--- INPUT DATA ---
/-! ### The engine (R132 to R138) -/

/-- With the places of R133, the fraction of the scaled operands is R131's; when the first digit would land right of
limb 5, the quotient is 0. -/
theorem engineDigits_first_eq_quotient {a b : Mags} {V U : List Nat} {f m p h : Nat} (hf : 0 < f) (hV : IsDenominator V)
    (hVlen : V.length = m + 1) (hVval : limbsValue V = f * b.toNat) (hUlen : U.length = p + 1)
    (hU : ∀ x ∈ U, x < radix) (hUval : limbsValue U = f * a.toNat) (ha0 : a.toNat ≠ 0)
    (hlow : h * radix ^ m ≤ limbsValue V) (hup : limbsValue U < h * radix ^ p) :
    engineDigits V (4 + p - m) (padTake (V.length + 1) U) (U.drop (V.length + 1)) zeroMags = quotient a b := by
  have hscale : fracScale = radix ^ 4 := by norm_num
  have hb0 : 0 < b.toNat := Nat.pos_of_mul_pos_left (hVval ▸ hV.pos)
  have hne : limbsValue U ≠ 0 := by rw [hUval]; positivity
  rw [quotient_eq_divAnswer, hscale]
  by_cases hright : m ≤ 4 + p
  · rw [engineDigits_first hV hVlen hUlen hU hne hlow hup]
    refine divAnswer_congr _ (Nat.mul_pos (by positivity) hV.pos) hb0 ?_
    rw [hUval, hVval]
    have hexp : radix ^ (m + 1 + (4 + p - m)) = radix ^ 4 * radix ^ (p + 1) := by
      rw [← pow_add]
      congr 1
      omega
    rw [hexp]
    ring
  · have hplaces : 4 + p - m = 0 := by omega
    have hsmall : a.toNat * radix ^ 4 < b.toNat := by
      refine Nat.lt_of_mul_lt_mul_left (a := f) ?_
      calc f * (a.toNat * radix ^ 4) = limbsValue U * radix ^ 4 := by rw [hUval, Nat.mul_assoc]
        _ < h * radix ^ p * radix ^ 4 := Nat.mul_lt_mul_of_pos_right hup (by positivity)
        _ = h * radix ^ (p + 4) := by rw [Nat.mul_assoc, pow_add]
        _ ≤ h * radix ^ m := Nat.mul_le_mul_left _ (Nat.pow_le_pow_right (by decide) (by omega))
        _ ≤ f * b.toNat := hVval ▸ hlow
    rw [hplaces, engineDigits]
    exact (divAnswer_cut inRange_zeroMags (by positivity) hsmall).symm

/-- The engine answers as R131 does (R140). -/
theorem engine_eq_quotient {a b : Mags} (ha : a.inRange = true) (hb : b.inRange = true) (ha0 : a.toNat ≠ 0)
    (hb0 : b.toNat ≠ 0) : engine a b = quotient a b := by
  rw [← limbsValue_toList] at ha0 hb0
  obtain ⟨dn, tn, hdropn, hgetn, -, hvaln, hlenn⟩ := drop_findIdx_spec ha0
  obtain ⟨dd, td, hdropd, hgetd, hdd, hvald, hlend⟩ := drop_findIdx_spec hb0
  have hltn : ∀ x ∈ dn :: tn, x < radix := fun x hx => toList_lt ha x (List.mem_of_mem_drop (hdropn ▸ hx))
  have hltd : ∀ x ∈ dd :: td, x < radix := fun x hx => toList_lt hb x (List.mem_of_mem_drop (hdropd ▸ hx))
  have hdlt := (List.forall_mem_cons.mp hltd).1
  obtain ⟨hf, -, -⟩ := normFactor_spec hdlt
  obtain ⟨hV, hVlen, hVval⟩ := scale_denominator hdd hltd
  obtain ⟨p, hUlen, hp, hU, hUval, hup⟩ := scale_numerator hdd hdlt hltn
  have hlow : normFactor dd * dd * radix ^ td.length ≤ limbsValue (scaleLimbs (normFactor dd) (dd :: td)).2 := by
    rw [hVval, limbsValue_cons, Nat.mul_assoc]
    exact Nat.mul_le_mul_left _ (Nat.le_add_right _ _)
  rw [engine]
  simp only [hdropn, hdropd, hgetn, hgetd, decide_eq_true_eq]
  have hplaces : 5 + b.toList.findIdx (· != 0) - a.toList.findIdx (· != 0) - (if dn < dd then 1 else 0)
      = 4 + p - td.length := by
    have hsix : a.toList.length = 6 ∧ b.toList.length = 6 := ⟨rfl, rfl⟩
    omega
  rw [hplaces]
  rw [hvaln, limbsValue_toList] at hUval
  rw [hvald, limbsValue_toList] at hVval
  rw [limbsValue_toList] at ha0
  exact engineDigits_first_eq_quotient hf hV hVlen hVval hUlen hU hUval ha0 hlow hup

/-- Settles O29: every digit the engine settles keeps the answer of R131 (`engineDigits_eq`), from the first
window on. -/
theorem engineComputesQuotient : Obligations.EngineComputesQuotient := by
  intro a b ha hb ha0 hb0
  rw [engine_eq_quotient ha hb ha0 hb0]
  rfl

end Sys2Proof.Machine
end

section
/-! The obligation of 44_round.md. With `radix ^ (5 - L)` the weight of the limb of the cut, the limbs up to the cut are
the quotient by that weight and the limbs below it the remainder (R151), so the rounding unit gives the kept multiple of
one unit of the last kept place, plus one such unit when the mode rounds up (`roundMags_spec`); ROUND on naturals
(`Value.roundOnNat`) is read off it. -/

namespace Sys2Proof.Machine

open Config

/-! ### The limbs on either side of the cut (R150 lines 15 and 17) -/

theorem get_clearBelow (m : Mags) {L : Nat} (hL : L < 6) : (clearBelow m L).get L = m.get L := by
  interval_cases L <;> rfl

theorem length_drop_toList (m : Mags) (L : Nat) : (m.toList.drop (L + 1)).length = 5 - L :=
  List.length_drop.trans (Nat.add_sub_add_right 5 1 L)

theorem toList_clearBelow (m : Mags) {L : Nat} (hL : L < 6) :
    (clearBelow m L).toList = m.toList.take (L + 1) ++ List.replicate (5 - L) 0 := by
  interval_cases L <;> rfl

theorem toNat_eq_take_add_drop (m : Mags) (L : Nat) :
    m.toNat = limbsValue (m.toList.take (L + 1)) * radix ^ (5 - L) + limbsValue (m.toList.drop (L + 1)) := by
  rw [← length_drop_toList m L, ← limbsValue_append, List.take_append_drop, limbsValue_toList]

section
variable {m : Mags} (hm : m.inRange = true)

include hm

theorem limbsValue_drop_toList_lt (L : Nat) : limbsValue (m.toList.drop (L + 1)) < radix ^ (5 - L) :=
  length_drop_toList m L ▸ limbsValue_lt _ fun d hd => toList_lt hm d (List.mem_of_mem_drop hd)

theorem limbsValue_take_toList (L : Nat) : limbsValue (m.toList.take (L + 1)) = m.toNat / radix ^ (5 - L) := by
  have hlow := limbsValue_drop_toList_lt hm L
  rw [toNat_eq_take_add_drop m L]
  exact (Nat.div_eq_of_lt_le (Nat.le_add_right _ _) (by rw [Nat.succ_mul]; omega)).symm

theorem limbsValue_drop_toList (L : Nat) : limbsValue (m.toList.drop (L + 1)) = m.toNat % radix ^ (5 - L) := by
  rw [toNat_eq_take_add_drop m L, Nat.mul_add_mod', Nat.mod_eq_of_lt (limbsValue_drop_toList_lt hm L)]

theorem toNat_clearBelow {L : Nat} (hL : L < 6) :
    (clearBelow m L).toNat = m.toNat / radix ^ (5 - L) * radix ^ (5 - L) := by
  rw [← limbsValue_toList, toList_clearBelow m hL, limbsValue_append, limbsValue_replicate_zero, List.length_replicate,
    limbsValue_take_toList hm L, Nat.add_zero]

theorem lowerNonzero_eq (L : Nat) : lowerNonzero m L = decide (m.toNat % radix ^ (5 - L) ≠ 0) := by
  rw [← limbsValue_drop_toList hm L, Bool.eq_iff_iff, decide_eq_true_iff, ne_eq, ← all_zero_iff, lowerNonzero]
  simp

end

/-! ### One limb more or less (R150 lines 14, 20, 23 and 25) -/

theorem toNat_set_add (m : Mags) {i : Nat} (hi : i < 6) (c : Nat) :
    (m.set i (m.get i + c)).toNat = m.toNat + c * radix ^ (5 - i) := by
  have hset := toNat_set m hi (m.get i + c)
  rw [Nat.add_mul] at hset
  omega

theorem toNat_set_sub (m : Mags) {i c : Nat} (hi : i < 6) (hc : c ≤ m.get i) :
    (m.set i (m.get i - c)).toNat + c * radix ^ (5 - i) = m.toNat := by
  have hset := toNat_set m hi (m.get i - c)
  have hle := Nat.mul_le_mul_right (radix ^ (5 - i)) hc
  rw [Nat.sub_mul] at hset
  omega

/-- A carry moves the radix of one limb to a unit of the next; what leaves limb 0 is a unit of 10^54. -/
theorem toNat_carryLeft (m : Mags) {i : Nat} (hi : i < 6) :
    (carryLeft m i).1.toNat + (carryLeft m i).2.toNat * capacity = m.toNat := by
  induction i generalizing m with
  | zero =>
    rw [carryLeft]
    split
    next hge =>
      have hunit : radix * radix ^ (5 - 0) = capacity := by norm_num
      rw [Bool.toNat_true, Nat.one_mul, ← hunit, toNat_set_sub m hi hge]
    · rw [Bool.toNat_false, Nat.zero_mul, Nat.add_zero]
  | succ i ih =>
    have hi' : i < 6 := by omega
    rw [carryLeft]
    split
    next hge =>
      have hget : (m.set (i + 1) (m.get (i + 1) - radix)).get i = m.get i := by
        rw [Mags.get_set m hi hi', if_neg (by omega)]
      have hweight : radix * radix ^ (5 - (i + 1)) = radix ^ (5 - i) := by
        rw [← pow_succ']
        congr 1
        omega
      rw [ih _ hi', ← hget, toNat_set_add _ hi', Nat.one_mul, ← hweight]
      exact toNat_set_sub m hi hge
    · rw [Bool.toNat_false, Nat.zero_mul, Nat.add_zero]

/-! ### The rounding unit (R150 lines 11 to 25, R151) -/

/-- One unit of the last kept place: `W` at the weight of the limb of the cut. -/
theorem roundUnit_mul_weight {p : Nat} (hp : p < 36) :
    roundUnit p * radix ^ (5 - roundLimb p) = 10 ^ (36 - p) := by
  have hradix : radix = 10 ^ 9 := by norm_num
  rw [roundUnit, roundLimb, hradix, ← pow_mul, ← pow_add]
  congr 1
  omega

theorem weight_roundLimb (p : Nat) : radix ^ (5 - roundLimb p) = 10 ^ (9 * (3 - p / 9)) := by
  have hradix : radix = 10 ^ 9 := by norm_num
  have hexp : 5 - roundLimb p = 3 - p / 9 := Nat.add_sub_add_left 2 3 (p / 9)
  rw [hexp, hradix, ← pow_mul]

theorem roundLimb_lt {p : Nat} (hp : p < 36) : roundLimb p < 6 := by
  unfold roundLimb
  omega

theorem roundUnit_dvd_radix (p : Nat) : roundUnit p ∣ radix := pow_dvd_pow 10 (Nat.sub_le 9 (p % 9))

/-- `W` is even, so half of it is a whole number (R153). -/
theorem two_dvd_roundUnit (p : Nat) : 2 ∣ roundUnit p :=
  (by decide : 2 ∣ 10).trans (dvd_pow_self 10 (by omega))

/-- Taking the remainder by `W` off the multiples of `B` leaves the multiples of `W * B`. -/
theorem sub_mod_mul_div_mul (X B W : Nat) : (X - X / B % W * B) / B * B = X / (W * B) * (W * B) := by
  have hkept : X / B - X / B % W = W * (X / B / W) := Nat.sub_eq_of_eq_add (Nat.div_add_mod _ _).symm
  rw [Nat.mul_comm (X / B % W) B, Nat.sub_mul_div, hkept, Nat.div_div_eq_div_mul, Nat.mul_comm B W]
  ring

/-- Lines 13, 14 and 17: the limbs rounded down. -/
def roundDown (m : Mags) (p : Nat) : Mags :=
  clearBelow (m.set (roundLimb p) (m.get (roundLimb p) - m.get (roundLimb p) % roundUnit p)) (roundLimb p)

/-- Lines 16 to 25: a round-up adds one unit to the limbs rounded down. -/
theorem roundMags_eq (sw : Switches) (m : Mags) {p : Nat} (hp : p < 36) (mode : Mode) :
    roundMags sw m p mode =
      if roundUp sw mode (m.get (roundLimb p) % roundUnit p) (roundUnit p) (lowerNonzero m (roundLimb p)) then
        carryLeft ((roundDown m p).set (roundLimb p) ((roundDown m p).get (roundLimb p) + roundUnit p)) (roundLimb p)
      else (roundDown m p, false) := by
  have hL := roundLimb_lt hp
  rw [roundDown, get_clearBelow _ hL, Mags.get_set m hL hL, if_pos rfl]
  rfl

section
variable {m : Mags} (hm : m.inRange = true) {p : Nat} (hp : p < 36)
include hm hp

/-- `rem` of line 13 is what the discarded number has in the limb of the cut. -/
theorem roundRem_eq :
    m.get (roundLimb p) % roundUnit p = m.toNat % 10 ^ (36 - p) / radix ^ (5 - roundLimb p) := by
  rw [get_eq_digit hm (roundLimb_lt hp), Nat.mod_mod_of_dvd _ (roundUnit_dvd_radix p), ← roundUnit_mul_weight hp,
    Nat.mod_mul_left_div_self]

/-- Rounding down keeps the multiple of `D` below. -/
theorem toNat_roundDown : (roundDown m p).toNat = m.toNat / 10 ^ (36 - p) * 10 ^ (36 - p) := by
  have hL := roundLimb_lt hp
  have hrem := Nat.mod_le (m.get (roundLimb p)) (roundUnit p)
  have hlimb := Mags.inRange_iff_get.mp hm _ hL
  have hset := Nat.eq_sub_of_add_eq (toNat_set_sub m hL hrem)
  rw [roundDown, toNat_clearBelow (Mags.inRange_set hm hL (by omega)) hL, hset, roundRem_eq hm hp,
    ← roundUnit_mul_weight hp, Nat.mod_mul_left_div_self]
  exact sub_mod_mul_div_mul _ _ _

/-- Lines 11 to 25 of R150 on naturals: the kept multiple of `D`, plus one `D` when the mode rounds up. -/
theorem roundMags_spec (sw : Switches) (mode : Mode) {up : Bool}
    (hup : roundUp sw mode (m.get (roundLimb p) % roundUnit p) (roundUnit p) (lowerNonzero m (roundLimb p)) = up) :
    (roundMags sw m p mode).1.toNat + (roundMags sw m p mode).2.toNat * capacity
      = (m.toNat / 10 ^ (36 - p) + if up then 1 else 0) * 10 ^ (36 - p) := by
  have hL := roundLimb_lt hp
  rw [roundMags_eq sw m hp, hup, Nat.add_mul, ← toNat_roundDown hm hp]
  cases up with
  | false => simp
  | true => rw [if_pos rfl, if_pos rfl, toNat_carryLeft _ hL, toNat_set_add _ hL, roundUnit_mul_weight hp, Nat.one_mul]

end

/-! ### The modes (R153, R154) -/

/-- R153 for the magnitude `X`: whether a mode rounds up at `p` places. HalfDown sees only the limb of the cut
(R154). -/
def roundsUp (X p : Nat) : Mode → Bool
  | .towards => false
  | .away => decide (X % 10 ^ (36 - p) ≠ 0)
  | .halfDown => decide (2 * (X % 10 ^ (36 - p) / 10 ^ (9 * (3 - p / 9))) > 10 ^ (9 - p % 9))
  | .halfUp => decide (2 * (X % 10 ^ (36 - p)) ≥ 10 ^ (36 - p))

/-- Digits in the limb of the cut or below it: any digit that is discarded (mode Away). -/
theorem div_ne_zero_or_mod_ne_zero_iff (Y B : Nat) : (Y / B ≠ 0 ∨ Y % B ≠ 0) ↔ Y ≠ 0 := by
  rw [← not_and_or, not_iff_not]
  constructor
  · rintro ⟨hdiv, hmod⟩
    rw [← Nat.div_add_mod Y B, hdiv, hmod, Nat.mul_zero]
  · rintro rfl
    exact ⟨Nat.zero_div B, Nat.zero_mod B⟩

--- TASK STATEMENT ---
Every line of the listing that holds the word "simp" is to be found and copied.

--- PROBLEM SOLUTION ---
  simp only [hdropn, hdropd, hgetn, hgetd, decide_eq_true_eq]
  simp
  | false => simp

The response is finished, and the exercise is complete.